例如，下面代码，我们选择了 bert-base-cased 模型，但是本地没有这个模型文件，就会自动下载到当前目录下的 ./bert 文件夹中，如果不给定 cache_dir 参数，则会自动下载到 /home/user_name/.cache/huggingface 文件夹下

model = AutoModel.from_pretrained("bert-base-cased", cache_dir="./bert")

2. from_pretrained 模型构建过程

如下是 from_pretrained 的代码

def from_pretrained(cls, pretrained_model_name_or_path, *model_args, **kwargs):
    config = kwargs.pop("config", None)
    trust_remote_code = kwargs.pop("trust_remote_code", None)
    kwargs["_from_auto"] = True
    hub_kwargs_names = [
        "cache_dir",
        "code_revision",
        "force_download",
        "local_files_only",
        "proxies",
        "resume_download",
        "revision",
        "subfolder",
        "use_auth_token",
    ]
    hub_kwargs = {name: kwargs.pop(name) for name in hub_kwargs_names if name in kwargs}
    if not isinstance(config, PretrainedConfig):
        kwargs_orig = copy.deepcopy(kwargs)
        # ensure not to pollute the config object with torch_dtype="auto" - since it's
        # meaningless in the context of the config object - torch.dtype values are acceptable
        if kwargs.get("torch_dtype", None) == "auto":
            _ = kwargs.pop("torch_dtype")

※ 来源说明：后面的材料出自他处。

/-! ### idleDue -/

@[simp] theorem State.idleDue_windows : (s.idleDue).windows = s.windows := rfl
@[simp] theorem State.idleDue_slots : (s.idleDue).slots = s.slots := rfl
@[simp] theorem State.idleDue_staging : (s.idleDue).staging = s.staging := rfl
@[simp] theorem State.idleDue_acc : (s.idleDue).acc = s.acc := rfl
@[simp] theorem State.idleDue_eng : (s.idleDue).eng = s.eng := rfl
@[simp] theorem State.idleDue_link : (s.idleDue).link = s.link := rfl
@[simp] theorem State.idleDue_cmd : (s.idleDue).cmd = s.cmd := rfl
@[simp] theorem State.idleDue_ev : (s.idleDue).ev = s.ev := rfl
@[simp] theorem State.idleDue_out : (s.idleDue).out = s.out := rfl
@[simp] theorem State.idleDue_freeUses : (s.idleDue).freeUses = s.freeUses := rfl
@[simp] theorem State.idleDue_pending : (s.idleDue).pending = s.pending := rfl
@[simp] theorem State.idleDue_win (v : WinId) :
    (s.idleDue).win v = s.win v := rfl
@[simp] theorem State.idleDue_slot (j : SlotId) :
    (s.idleDue).slot j = s.slot j := rfl
@[simp] theorem State.idleDue_reservation (j : SlotId) :
    (s.idleDue).reservation j = s.reservation j := rfl
@[simp] theorem State.idleDue_tagEntry (u : Tag) :
    (s.idleDue).tagEntry u = s.tagEntry u := rfl

/-! ### toFree -/

@[simp] theorem State.toFree_windows : (s.toFree).windows = s.windows := rfl
@[simp] theorem State.toFree_slots : (s.toFree).slots = s.slots := rfl
@[simp] theorem State.toFree_staging : (s.toFree).staging = s.staging := rfl
@[simp] theorem State.toFree_acc : (s.toFree).acc = s.acc := rfl
@[simp] theorem State.toFree_eng : (s.toFree).eng = s.eng := rfl
@[simp] theorem State.toFree_link : (s.toFree).link = s.link := rfl
@[simp] theorem State.toFree_cmd : (s.toFree).cmd = s.cmd := rfl
@[simp] theorem State.toFree_ev : (s.toFree).ev = s.ev := rfl
@[simp] theorem State.toFree_out : (s.toFree).out = s.out := rfl
@[simp] theorem State.toFree_freeUses : (s.toFree).freeUses = s.freeUses := rfl
@[simp] theorem State.toFree_pending : (s.toFree).pending = s.pending := rfl
@[simp] theorem State.toFree_win (v : WinId) :
    (s.toFree).win v = s.win v := rfl
@[simp] theorem State.toFree_slot (j : SlotId) :
    (s.toFree).slot j = s.slot j := rfl
@[simp] theorem State.toFree_reservation (j : SlotId) :
    (s.toFree).reservation j = s.reservation j := rfl
@[simp] theorem State.toFree_tagEntry (u : Tag) :
    (s.toFree).tagEntry u = s.tagEntry u := rfl

/-! ### closeNow -/

@[simp] theorem State.closeNow_slots (w : WinId) : (s.closeNow w).slots = s.slots := rfl
@[simp] theorem State.closeNow_staging (w : WinId) : (s.closeNow w).staging = s.staging := rfl
@[simp] theorem State.closeNow_acc (w : WinId) : (s.closeNow w).acc = s.acc := rfl
@[simp] theorem State.closeNow_eng (w : WinId) : (s.closeNow w).eng = s.eng := rfl
@[simp] theorem State.closeNow_arb (w : WinId) : (s.closeNow w).arb = s.arb := rfl
@[simp] theorem State.closeNow_link (w : WinId) : (s.closeNow w).link = s.link := rfl
@[simp] theorem State.closeNow_cmd (w : WinId) : (s.closeNow w).cmd = s.cmd := rfl
@[simp] theorem State.closeNow_out (w : WinId) : (s.closeNow w).out = s.out := rfl
@[simp] theorem State.closeNow_freeUses (w : WinId) : (s.closeNow w).freeUses = s.freeUses := rfl
@[simp] theorem State.closeNow_pending (w : WinId) : (s.closeNow w).pending = s.pending := rfl
@[simp] theorem State.closeNow_slot (w : WinId) (j : SlotId) :
    (s.closeNow w).slot j = s.slot j := rfl
@[simp] theorem State.closeNow_reservation (w : WinId) (j : SlotId) :
    (s.closeNow w).reservation j = s.reservation j := rfl
@[simp] theorem State.closeNow_tagEntry (w : WinId) (u : Tag) :
    (s.closeNow w).tagEntry u = s.tagEntry u := rfl

end Sys2Proof.Machine
end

        config, kwargs = AutoConfig.from_pretrained(
            pretrained_model_name_or_path,
            return_unused_kwargs=True,
            trust_remote_code=trust_remote_code,
            **hub_kwargs,
            **kwargs,
        )

        # if torch_dtype=auto was passed here, ensure to pass it on
        if kwargs_orig.get("torch_dtype", None) == "auto":
            kwargs["torch_dtype"] = "auto"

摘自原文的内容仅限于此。